ASSIGNMENT ->
Pick each line containing "completionDue" out of the records.

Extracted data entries

:::::

/-- A launch's release performed (R130, R391): at SYS what its address space holds dirty reaches DRAM, where a synonym's next fill
reads it (R379). At a narrower scope every line of its is already seen through the L2. -/
def releaseLaunch (s : State) (c : Context) (l : Launch) : State :=
  if field l.packet 1 1 / 16 % 8 = 7 then
    performAtSys s ((s.l2.filter fun x => x.asid == c.asid).map fun x => { space := .global x.asid, addr := 256 * x.line })
  else s

/-- A launch ends in the order of R398. -/
def execLaunchCompletion (lid : Nat) (s : State) : Host.Outcome State Fault Refusal :=
  .next (match s.launch? lid with
  | none => s
  | some l0 =>
    if l0.waitFault.isSome || !completionDue s l0 then s
    else
      match s.ctx? l0.fn l0.ctx with
      | none => dropLaunch (endPins s lid) l0
      | some c =>
        if l0.phase = 0 then
          let l := replayStatus s l0
          match writeCompletion (releaseLaunch (endPins s lid) c l) c l with
          | (.error e, s1) => completionWait (s1.setLaunch l) l e
          | (.ok _, s1) =>
            let l1 := { l with phase := 1 }
            completeSignal (countStatus (s1.setLaunch l1) l1) c l1
        else if l0.phase = 1 then completeSignal s c l0
        else dropLaunch s l0)

/-! ## Contexts (R387, R388, R399) -/

/-- The function owns the ASID (R385). -/
def ownsAsid (f : Function) (asid : Nat) : Bool :=
  asid != 0 && decide (f.asidFirst ≤ asid) && decide (asid < f.asidFirst + f.asidCount)

/-- A context descriptor is malformed (R388). -/
def descBad (d : List Byte) : Bool :=
  let logSize := field d 0x30 8
  let save := field d 0x20 8
  field d 0 4 != 1 || decide (8 ≤ field d 6 1) || !zeroField d 7 1 || field d 8 8 % 65536 != 0 || decide (2 ^ 48 ≤ field d 8 8) ||
    field d 0x10 8 % 16 != 0 || badAddr (field d 0x18 8) 4096 || save % Config.saveSlotBytes != 0 || save == 0 ||
    badAddr (field d 0x28 8) 4096 || (logSize != 0 && (decide (logSize < 2 ^ 20) || decide (2 ^ 32 < logSize))) ||
    decide (1000000 < field d 0x38 4) || !zeroField d 0x3C 4

/-- The context of a descriptor. -/
def contextOf (fn ctx : Nat) (d : List Byte) : Context :=
  { fn := fn, id := ctx, state := .running, asid := field d 4 2, rr := bitOf (field d 6 1) 0,
    releaseUnchecked := bitOf (field d 6 1) 1, elide := bitOf (field d 6 1) 2, root := field d 8 8
    handler := w64 (field d 0x10 8), saveBase := w64 (field d 0x18 8), saveSize := w64 (field d 0x20 8)
    logBase := w64 (field d 0x28 8), logSize := w64 (if field d 0x30 8 = 0 then 2 ^ 26 else field d 0x30 8)
    boundUs := if field d 0x38 4 = 0 then 200 else field d 0x38 4, preempt := none, traceStop := false }

def ctxDesc : Nat := 0x100

/-- CTXCMD create reads and checks the descriptor at CTXDESC's physical address (R387, R388). Queues of the context that were
notified before it was present now admit (R390). -/
def execCtxCreate (fn ctx : Nat) (s : State) : Host.Outcome State Fault Refusal :=
  let f := s.func fn
  let d := readPhys s (f.reg ctxDesc) 64
  .next (if 16 ≤ ctx || ownsCtx s fn ctx then s
    else if descBad d || !ownsAsid f (field d 4 2) || (s.ctxOfAsid (field d 4 2)).isSome then
      s.setFunc fn { f with lastCause := 0x0100 }
    else kickQueues { s with ctxs := s.ctxs ++ [contextOf fn ctx d] } fn ctx)

/-- The queues of a context disabled (R399). -/
def disableQueues (s : State) (fn : Nat) (sel : Queue → Bool) : State :=
  let f := s.func fn
  let off : Nat × Queue → Nat × Queue := fun e =>
    if sel e.2 then (e.1, { e.2 with ctl := w64 (e.2.ctl.toNat % 2 ^ 63), waitFault := none }) else e
  s.setFunc fn { f with queues := (f.queues.map off).filter fun e => decide (e.2 ≠ emptyQueue) }

/-- A context reset: its waves are killed, its launches complete with CONTEXT_RESET, what it saved is discarded, and its
queues and windows are disabled and its seals end (R230, R311, R399). -/
def resetCtx (s : State) (c : Context) (st : CtxState) : State :=
  let s1 := killContext s c.fn c.id Cause.contextReset.code
  let s2 := s1.setCtx { c with state := st, preempt := none, traceStop := false }
  let s3 := disableWindows { s2 with seals := s2.seals.filter fun x => x.1 != c.asid } fun h => h.owner == c.fn && h.ctx == c.id
  kickAll (disableQueues s3 c.fn fun x => x.context == c.id)

def execCtxReset (fn ctx : Nat) (s : State) : Host.Outcome State Fault Refusal :=
  .next (match s.ctx? fn ctx with
    | some c => if c.state = .closing then s else resetCtx s c .running
    | none => s)

/-- Destroy does what reset does, and then makes the context absent (R399). -/
def execCtxDestroy (fn ctx : Nat) (s : State) : Host.Outcome State Fault Refusal :=
  .next (match s.ctx? fn ctx with
    | some c =>
      let s1 := resetCtx s c .closing
      if s1.launches.any fun l => l.inCtx fn ctx then s1
      else { s1 with ctxs := s1.ctxs.filter fun x => !(x.fn == fn && x.id == ctx) }
    | none => s)

/-! ## Function-level reset (R402) -/

/-- Clocks of a function's scrub (log entry 3). -/
def scrubClocks : Nat := 4000

/-- The memory, mesh and fabric requests of a wave that are not answered: its atomics apart, its loads, stores and pushes. -/
def openRequests (w : Wave) : List Nat :=
  (w.pending.filter fun c => c.path != .none && c.path != .at && !c.returned).map Completion.seqNo

/-- Requests outstanding that bear a function's tag (R387): its waves' atomics, loads, stores and pushes, the commands its channels
perform, its faces, and what its killed waves had sent. -/
def taggedRequests (s : State) (fn : Nat) : Nat :=
  let mine := s.everyWave.filter fun w => w.fn == fn
  let commands := s.cores.flatMap fun e => e.2.channels.flatMap fun ch => ch.filter fun x => x.fn == fn && x.started
  let faces := s.facesWaiting.filter fun f => f.lid.any fun lid => (s.launch? lid).any fun l => l.fn == fn
  Nat.min (2 ^ 32 - 1) ((s.atomics.filter fun r => mine.any fun w => w.uid == r.uid).length + (mine.flatMap openRequests).length +
    commands.length + faces.length + ((s.func fn).draining.filter fun t => decide (s.clock < t)).length)

/-- An atomic that has left its core is performed at its home, though its wave is to be killed; one that is stopped there is
answered and dropped (R402). -/
def drainAtomic (s : State) (r : AtomicReq) : State :=
  match s.anyWave? r.uid with
  | none => s
  | some w => match performAtomic s w r.setf r.entry.op (decide (r.mapGen < mget 0 s.mapGens (s.waveAsid w))) with
    | .ok s1 _ _ _ => s1
    | _ => s

/-- The kill (R402 phase 2): the function's requests that have left their cores are performed, every wave of it is killed, its
launches end with VF_RESET, its fault records are refused without an error, and its frozen map changes thaw. -/
def killFunction (s : State) (fn : Nat) : State :=
  let mine := s.everyWave.filter fun w => w.fn == fn
  let sent := s.atomics.filter fun r => mine.any fun w => w.uid == r.uid
  let answers := s.agenda.filterMap fun e => match e.2 with
    | .instructionComplete uid n => if mine.any fun w => w.uid == uid && (openRequests w).contains n then some e.1 else none
    | _ => none
  let shares := s.blocks.flatMap fun b =>
    if b.fn = fn && b.phase = .resident then b.shares.map fun x => (x.core, x.offset, b.shareSize) else []
  let s1 := sent.foldl drainAtomic s
  let s2 := s1.setFunc fn { s1.func fn with flr := true, flrPhase := 2, scrub := shares, draining := answers ++ sent.map AtomicReq.due }
  -- a launch killed while its record is being written writes no record and no signal
  let stop : Launch → Launch := fun l =>
    if l.fn = fn && l.waitFault.isSome && completionDue s2 l then { l with phase := 2 } else l
  let s3 : State := disableWindows { s2 with launches := s2.launches.map stop } fun h => h.owner == fn
  let s4 := (s3.ctxs.filter fun c => c.fn == fn).foldl (fun s c =>
    (killContext s fn c.id Cause.vfReset.code).setCtx { c with preempt := none, traceStop := false }) s3
  let g := s4.func fn
  let thaw := if g.mapStat = 1 || g.mapStat = 2 then 0 else g.mapStat
  let capture := if g.capture.state = 1 || g.capture.state = 2 || g.capture.state = 3 then emptyCapture else g.capture
  kickAll (s4.setFunc fn { g with faults := [], waitingFaults := [], mapStat := thaw, capture := capture })

/-- A function-level reset begins with its stop (R402 phase 1): its queues are disabled, and no packet is admitted. The other phases
follow a clock apart at least, so that VFSTAT shows each (log entry 3). -/
def execFunctionLevelReset (fn : Nat) (s : State) : Host.Outcome State Fault Refusal :=
  let f := s.func fn
  .next (if f.flr then s
    else (disableQueues (s.setFunc fn { f with flr := true, flrPhase := 1 }) fn fun _ => true).schedule 1 (.flrScrub fn))

/-- The scrub (R402 phase 4): the function's shares are zeroed, its lines written back and dropped with its held versions, its
translations and class records dropped. -/
def scrubFunction (s : State) (fn : Nat) : State :=
  let f := s.func fn
  let own : Nat → Bool := ownsAsid f
  let s1 := f.scrub.foldl (fun s x => clearShare s x.1 x.2.1 x.2.2) s
  let s2 := { s1 with heldSectors := s1.heldSectors.filter (fun h => !own h.asid), seals := s1.seals.filter (fun x => !own x.1) }
  let s3 := (s2.l2.filter fun l => own l.asid).foldl evictLine s2
  { s3 with
    tlb := s3.tlb.filter (fun e => !own e.asid), classes := s3.classes.filter (fun e => !own e.asid)
    classCopies := s3.classCopies.filter (fun e => !own e.asid) }

/-- The end of a function's reset (R402 phase 5): its contexts are absent, its queue registers as at reset, its count of lost packets
too (R412), and what the collectors still hold of it is gone. -/
def endFlr (s : State) (fn : Nat) : State :=
  let s1 := { s with launches := s.launches.filter (fun l => l.fn != fn), ctxs := s.ctxs.filter (fun c => c.fn != fn)
                     collected := s.collected.filter fun x => x.fn != fn }
  kickAll (s1.setFunc fn { s1.func fn with flr := false, flrPhase := 0, queues := [], draining := [], trLost := 0 })

/-- A function's reset goes on (R402): the kill, which lasts until its launches have ended; the drain, which lasts until no tagged
request is outstanding; the scrub; and the end. -/
def execFlrScrub (fn : Nat) (s : State) : Host.Outcome State Fault Refusal :=
  let f := s.func fn
  .next (if !f.flr then s
    else if f.flrPhase = 1 then (killFunction s fn).schedule 1 (.flrScrub fn)
    else if f.flrPhase = 2 then
      if s.launches.any fun l => l.fn == fn then s.schedule 1 (.flrScrub fn)
      else (s.setFunc fn { f with flrPhase := 3 }).schedule 1 (.flrScrub fn)
    else if f.flrPhase = 3 then
      if taggedRequests s fn ≠ 0 then s.schedule 1 (.flrScrub fn)
      else
        let s1 := scrubFunction s fn
        (s1.setFunc fn { s1.func fn with flrPhase := 4, scrub := [] }).schedule scrubClocks (.flrScrub fn)
    else endFlr s fn)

:::::

ANSWER BOX ->
    if l0.waitFault.isSome || !completionDue s l0 then s
    if l.fn = fn && l.waitFault.isSome && completionDue s2 l then { l with phase := 2 } else l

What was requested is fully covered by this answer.